Le rôle des syndicats s’étend également à la formation et à l’accompagnement des salariés dans le cadre des changements induits par la transition écologique. Les nouveaux métiers liés à l’économie verte, ainsi que les évolutions technologiques imposées par les objectifs de durabilité, nécessitent des compétences nouvelles que les syndicats peuvent négocier dans le cadre des accords de formation professionnelle. En intégrant les questions de formation dans le dialogue social, les syndicats jouent un rôle clé dans l’adaptation des salariés aux nouvelles exigences du marché du travail à l’ère de la transition écologique.


II. Le rôle de l'État en tant que régulateur du dialogue social dans le cadre de la transition écologique

L’État, en tant que garant du respect des obligations environnementales, intervient de manière croissante dans la régulation du dialogue social à l’ère de la transition écologique. À travers la législation et l’action de ses institutions, l’État encadre la mise en œuvre des pratiques de développement durable au sein des entreprises.

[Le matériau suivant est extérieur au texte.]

/-- Conditions that end (R614) clear their SFI_MON bits; a missed deadline, of a unit that the result knot has not passed, counts for its unit once, posts alarm 0x1A and
pulses ICN source 32 + b (R225, R226). What the read of the result knot finds is counted first (16 R543-R545, `noteKnot`). -/
def Obligations.MonitorsAndDeadlines : Prop :=
  ∀ (s : State) (n t : W64) (b : Fin 16),
    (∀ c, exec (.clockInRange c) s = .next (icnSettle (updSfi (fun x => { x with badClock := setBit x.badClock c false }) s))) ∧
    (∀ r, exec (.voltageInRange r) s = .next (icnSettle (updSfi (fun x => { x with badRail := setBit x.badRail r false }) s))) ∧
    (∀ o, exec (.ballLevelRestored (.out o)) s = .next (icnSettle (updOut o (fun x => { x with force := none }) s))) ∧
    exec (.ballLevelRestored .safeA) s = .next (icnSettle (updSfi (fun x => { x with forceA := none }) s)) ∧
    exec (.ballLevelRestored .safeB) s = .next (icnSettle (updSfi (fun x => { x with forceB := none }) s)) ∧
    (∀ tn u, u = noteKnot b 0x400 (s.at t) → (braidOf s b).state = .running → (braidOf s b).deadline ≠ 0 → (n, tn, false) ∈ (braidOf s b).units ++ (braidOf s b).early → tn.toNat + (braidOf s b).deadline.toNat ≤ (timeMax s.time t).toNat →
      resolved b u ≤ n.toNat → s.sfi.state ≠ .armed → exec (.deadlineMiss b n t) s = .next (after (postAlarm 0x1A b 0 (icnPulse (32 + b) (updBraid b (fun x =>
        { x with units := x.units.map (fun u => if u.1 == n then (u.1, u.2.1, true) else u), early := x.early.filter (·.1 != n), deadlineMiss := satInc x.deadlineMiss }) u))))) ∧
    (∀ u, u = noteKnot b 0x400 (s.at t) → n.toNat < resolved b u → exec (.deadlineMiss b n t) s = .next (after u))

/-! ### Cameras and displays (06, 09) -/

/-- Camera events of an enabled port (R319-R322): an accepted packet with a good CRC makes a unit (line mode) or goes to the open unit (frame mode); a bad CRC counts and the payload is kept;
a packet of another channel or type counts for nothing; a bad header counts; start and end of frame open and close a unit; a packet outside a frame is a frame error. -/
def Obligations.CameraCommandsComplete : Prop :=
  ∀ (s u : State) (p : Fin 4) (vc : BitVec 5) (dt : BitVec 6) (bs : List Byte) (t : W64) (c : Cam), c = camOf s p → c.en = true →
    u = updCam p (fun c => { c with rx := true, lastHdr := timeMax s.time t }) (s.at t) →
    (vc = c.vc → dt = c.dt → c.dt ≠ 0 → c.frame = false → exec (.longPacket p vc dt bs true true t) s = .next (after (unitEnd p (unitBytes p bs (unitStart p u))))) ∧
    (vc = c.vc → 0x18 ≤ dt.toNat → c.dt = 0 → c.frame = true → c.open'.isSome = true → exec (.longPacket p vc dt bs true true t) s = .next (after (unitBytes p bs u))) ∧
    (vc = c.vc → dt = c.dt → c.dt ≠ 0 → c.frame = true → c.open' = none → exec (.longPacket p vc dt bs true true t) s =
      .next (after (camAlarm 4 p (updCam p (fun c => { c with cFrame := satInc c.cFrame }) u)))) ∧
    (vc = c.vc → dt = c.dt → c.dt ≠ 0 → c.frame = true → c.open'.isSome = true → exec (.longPacket p vc dt bs true false t) s =
      .next (after (unitBytes p bs (camAlarm 1 p (updCam p (fun c => { c with cCrc := satInc c.cCrc }) u))))) ∧
    (vc ≠ c.vc → exec (.longPacket p vc dt bs true true t) s = .next (after u)) ∧
    exec (.longPacket p vc dt bs false true t) s = .next (after (camAlarm 2 p (updCam p (fun c => { c with cEcc := satInc c.cEcc }) (s.at t)))) ∧
    (vc = c.vc → c.frame = true → c.open' = none → exec (.frameStart p vc t) s = .next (after (unitStart p u))) ∧
    (vc = c.vc → c.frame = true → c.open'.isSome = true → exec (.frameEnd p vc t) s = .next (after (unitEnd p u))) ∧
    (c.lastHdr.toNat + 100000000 ≤ (timeMax s.time t).toNat → exec (.camRxLoss p t) s = .next (after (updCam p (fun c => { c with rx := false }) (s.at t))))

/-- Admission of a unit to a capture ring (R218, R329): with every slot filled and not freed the unit is refused and counts in OVERRUN and in the next unit's DROPS;
otherwise it is admitted with the next number, the DROPS that stand and the stamp fields of the moment (R217). -/
def Obligations.CaptureRingAdmission : Prop :=
  ∀ (s u : State) (p : Fin 4) (f : Nat) (c : Cam), c = camOf s p → c.dest = 2 → c.fifo = [] → knotValRq (camRq p) c.ctx c.freed.toNat s = (some f, u) → camOf u p = c → u.pte = s.pte → u.time = s.time →
    (f + c.ring.slots < c.units.toNat + 1 → ∃ t, unitStart p s = t ∧ (camOf t p).cOverrun = satInc c.cOverrun ∧ (camOf t p).drops = satInc c.drops ∧ (camOf t p).units = c.units ∧
      (camOf t p).open'.map (·.admitted) = some false ∧ bit (camOf t p).alarm 0 = true) ∧
    (c.units.toNat + 1 ≤ f + c.ring.slots → ∃ t o, unitStart p s = t ∧ (camOf t p).open' = some o ∧ o.admitted = true ∧ o.n = c.units ∧ o.drops = c.drops ∧ o.time = s.time ∧
      o.pos = axPos (axis s c.axis.toNat) s.now ∧ o.axis = c.axis ∧ bit o.flags 2 = true ∧ (camOf t p).units = c.units + 1 ∧ (camOf t p).cUnits = c.cUnits + 1 ∧ (camOf t p).drops = 0)

/-- Displays (R333-R345): a latch point scans the frame, takes shadow sets, completes what waits on it and latches the output's layers; DPO_CTRL takes its fields while EN = 0, and EN only if
the mode fits (R342, R343); training, messages (a DSI message of an enabled output waits for the next latch point and cannot end before it, R345) and hot-plug levels. -/
def Obligations.DisplayCommandsComplete : Prop :=
  ∀ (s : State) (d : Fin 2) (v : W32) (t : W64) (ok : Bool) (o : MsgOutcome) (bs : List Byte) (x : Dpo), x = dpoOf s d →
    (∀ a b, bit x.ctrl 0 = true → (scanFrame d (s.at t)).time = timeMax s.time t → a = latchDone d (activate d (dropOld (updDpo d (fun x => { x with frames := x.frames + 1, latches := x.latches + 1, line := BitVec.ofNat 16 (vActive x), lineT := timeMax s.time t, msgHeld := false }) (scanFrame d (s.at t))))) →
      b = (List.range 16).foldl (fun s n => if (layerOf s n).active.en ∧ (layerOf s n).active.output = d then latchLayer n s else s) a →
      exec (.latchPoint d t) s = .next (after (latchWb d b))) ∧
    (bit x.ctrl 0 = false → bit v 0 = false → exec (.dpoCtrlWrite d v) s = .next (after (updDpo d (fun x => { x with ctrl := v &&& 0xFFE }) s))) ∧
    (bit x.ctrl 0 = false → bit v 0 = true → modeOk d (v &&& 0xFFE) x = true → exec (.dpoCtrlWrite d v) s =
      .next (after (settlePd (updDpo d (fun x => { x with ctrl := v &&& 0xFFE ||| 1, modeErr := false, line := 0, lineT := s.time }) s)))) ∧
    (bit x.ctrl 0 = false → bit v 0 = true → modeOk d (v &&& 0xFFE) x = false → exec (.dpoCtrlWrite d v) s = .next (after (updDpo d (fun x => { x with ctrl := v &&& 0xFFE, modeErr := true }) s))) ∧
    (bit x.ctrl 0 = true → bit v 0 = true → exec (.dpoCtrlWrite d v) s = .next (after s)) ∧
    ((fld x.ctrl 7 5 = 0 ∨ fld x.ctrl 7 5 = 3 ∨ 5 < fld x.ctrl 7 5 ∨ bit x.ctrl 8 = true) → d = 0 →
      exec (.train d) s = .next (after (updDpo d (fun x => { x with training := true, link := false, trainErr := false }) s))) ∧
    (fld x.ctrl 7 5 = 1 → bit x.ctrl 8 = false → d = 0 → exec (.train d) s = .next (after (updDpo d (fun x => { x with link := false, trainErr := true }) s))) ∧
    (x.training = true → exec (.trainComplete d ok) s = .next (after (updDpo d (fun x => { x with training := false, link := ok, trainErr := !ok }) s))) ∧
    (x.busy = false → exec (.dpoMsggo d) s = .next (after (updDpo d (fun x => { x with busy := true, done' := false, nack := false, timeout := false, rlen := 0, msgOf := x.msgCtl, msgBytes := (leBytes 16 x.data.toNat).take (fld x.msgCtl 31 28 + 1), msgHeld := (d : Nat) == 1 && dpoOn x }) s))) ∧
    (x.busy = true → exec (.dpoMsggo d) s = .next (after s)) ∧
    (x.busy = true → x.msgHeld = true → exec (.messageDone d o bs) s = .next (after s)) ∧
    (x.busy = true → x.msgHeld = false → exec (.messageDone d o bs) s = .next (after (updDpo d (fun x =>
      { x with busy := false, done' := o == .done, nack := o == .nack, timeout := o == .timeout, rlen := BitVec.ofNat 5 (bs.take 16).length,
               data := BitVec.ofNat 128 (leVal (putB (leBytes 16 x.data.toNat) 0 (bs.take 16))) }) s))) ∧
    exec (.hpd d ok) s = .next (after (updDpo d (fun x => { x with hpd := ok }) s))

/-! ### Braids and models (06, 07) -/

/-- A draining braid's events (R229-R231, R233): at the result knot's last unit its channel knots are abandoned; when its blocks have ended it is STOPPED and its drains complete with success; at
the drain timeout it halts and they complete with 0x0302. Model events (R258-R261): the last reference of an EVICTING model empties it. MIXED_STEP stages follow each other; past the last, once no remote store of its
blocks is unacknowledged, the step writes the lengths and ends, with 0x0001 where a sequence was excluded (R268-R272). -/
def Obligations.BraidModelEventsComplete : Prop :=
  ∀ (s u : State) (b : Fin 16) (m : Fin 1024) (t : W64) (x : Braid), x = braidOf s b → u = noteKnot b 0x400 s →
    (x.state = .draining → x.drained = false → x.admitted.toNat ≤ resolved b u →
      exec (.drainResultReached b) s = .next (after (abandonKnots b (chanKnots x) (updBraid b (fun x => { x with drained := true }) u)))) ∧
    (x.state = .draining → x.admitted.toNat ≤ resolved b u → strandBlocks s b = [] → x.drained = true → x.flush = false →
      exec (.drainBlocksEnded b) s = .next (after (endDrains b 0x0000 (icnPulse (32 + b) (updBraid b (fun x => { x with state := .stopped })
        (updBraid b (fun x => { x with status := 0, units := [], early := [] }) u)))))) ∧
    (x.state = .draining → x.flush = false → x.drainEnd.toNat ≤ (timeMax s.time t).toNat →
      exec (.braidDrainTimeout b t) s = .next (after (endDrains b 0x0302 (updBraid b (fun x => { x with status := 0x0302 }) (haltBraid b .stopped (s.at t)))))) ∧
    exec (.selectionRecordRetired b) s = .next (after (kick (settleOrphans s))) ∧
    ((modelOf s m).state = .evicting → modelUses m s = 0 →
      exec (.usesZero m) s = .next (after ((s.ex.cmds.filter (evicting m)).foldl (fun s c => finish c.id 0x0000 s) (emptyModel m s)))) ∧
    (∀ y c k es sc d, findCmd s c = some y → y.work = .step m k es sc d → y.phase = .running → stageEnded s c d = true → (k = 0 → stepsPast s m < 4) →
      exec (.mixedStepStageEnd c) s = .next (after (advanceSteps (updCmd c (fun y => { y with work := .step m (k + 1) es sc noDispatch }) s)))) ∧
    (∀ y es v w, acksDue s y.id = false → writablePieces (cmdCtx y) y.who.rq ((es.filter fun e => !e.excluded).map fun e => (e.seq.toNat, 64)) s = (.ok, v) →
      putLengths y (es.filter fun e => !e.excluded) v = (.ok, w) → endStep y es s = finish y.id (if es.any (·.excluded) then 0x0001 else 0x0000) w)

A. La législation environnementale : cadre d’intervention de l'État dans le dialogue social

L'État, en tant que régulateur du dialogue social, intervient principalement à travers la mise en place d’un cadre juridique destiné à encourager la transition écologique dans les entreprises. Les pouvoirs publics jouent un rôle de premier plan en adoptant des lois et règlements qui imposent aux entreprises d’intégrer des critères écologiques dans leurs stratégies de gestion. La loi Climat et Résilience (loi n° 2021-1104 du 22 août 2021) est l’une des réformes législatives phares en matière de transition écologique, en modifiant le Code du travail pour introduire des obligations spécifiques de prise en compte des impacts environnementaux dans les négociations collectives.

Cette loi impose aux entreprises de discuter de ces questions lors des consultations récurrentes avec le CSE.

L'État a également introduit des dispositions relatives à la responsabilité sociale et environnementale des entreprises (RSE), notamment dans le cadre des marchés publics et des appels d’offres, en exigeant que les entreprises soumissionnaires respectent des critères environnementaux stricts. En outre, la législation européenne, à travers des règlements comme le CSRD, impose aux entreprises européennes de se conformer à des normes de durabilité strictes. Ces textes confèrent à l'État le pouvoir d’intervenir directement dans les processus de dialogue social pour s’assurer que les entreprises respectent leurs obligations environnementales.

B. Les institutions publiques comme garantes du respect des obligations écologiques dans le dialogue social

L'État intervient également à travers ses institutions de régulation pour garantir que les entreprises respectent leurs obligations en matière de transition écologique. L’inspection du travail, en particulier, a un rôle de contrôle dans la vérification de la conformité des entreprises avec les dispositions du Code du travail en matière de durabilité.

Les inspecteurs du travail peuvent ainsi s’assurer que les employeurs respectent leurs obligations d’information et de consultation du CSE sur les questions environnementales, et que les négociations collectives prennent en compte les impacts écologiques des décisions de l’entreprise.

De plus, le rôle des commissaires aux comptes est renforcé dans ce contexte, puisqu’ils sont chargés de vérifier la conformité des rapports de durabilité des entreprises avec les exigences légales. Cette mission est encadrée par le Code de commerce, notamment les articles L. 232-6-3 et L. 233-28-4, qui imposent aux commissaires aux comptes de certifier que les informations publiées par les entreprises en matière de durabilité sont conformes aux standards fixés par la loi.

Ces institutions publiques assurent ainsi une régulation efficace du dialogue social à l'ère de la transition écologique, en garantissant que les entreprises intègrent réellement les enjeux environnementaux dans leurs stratégies de gestion.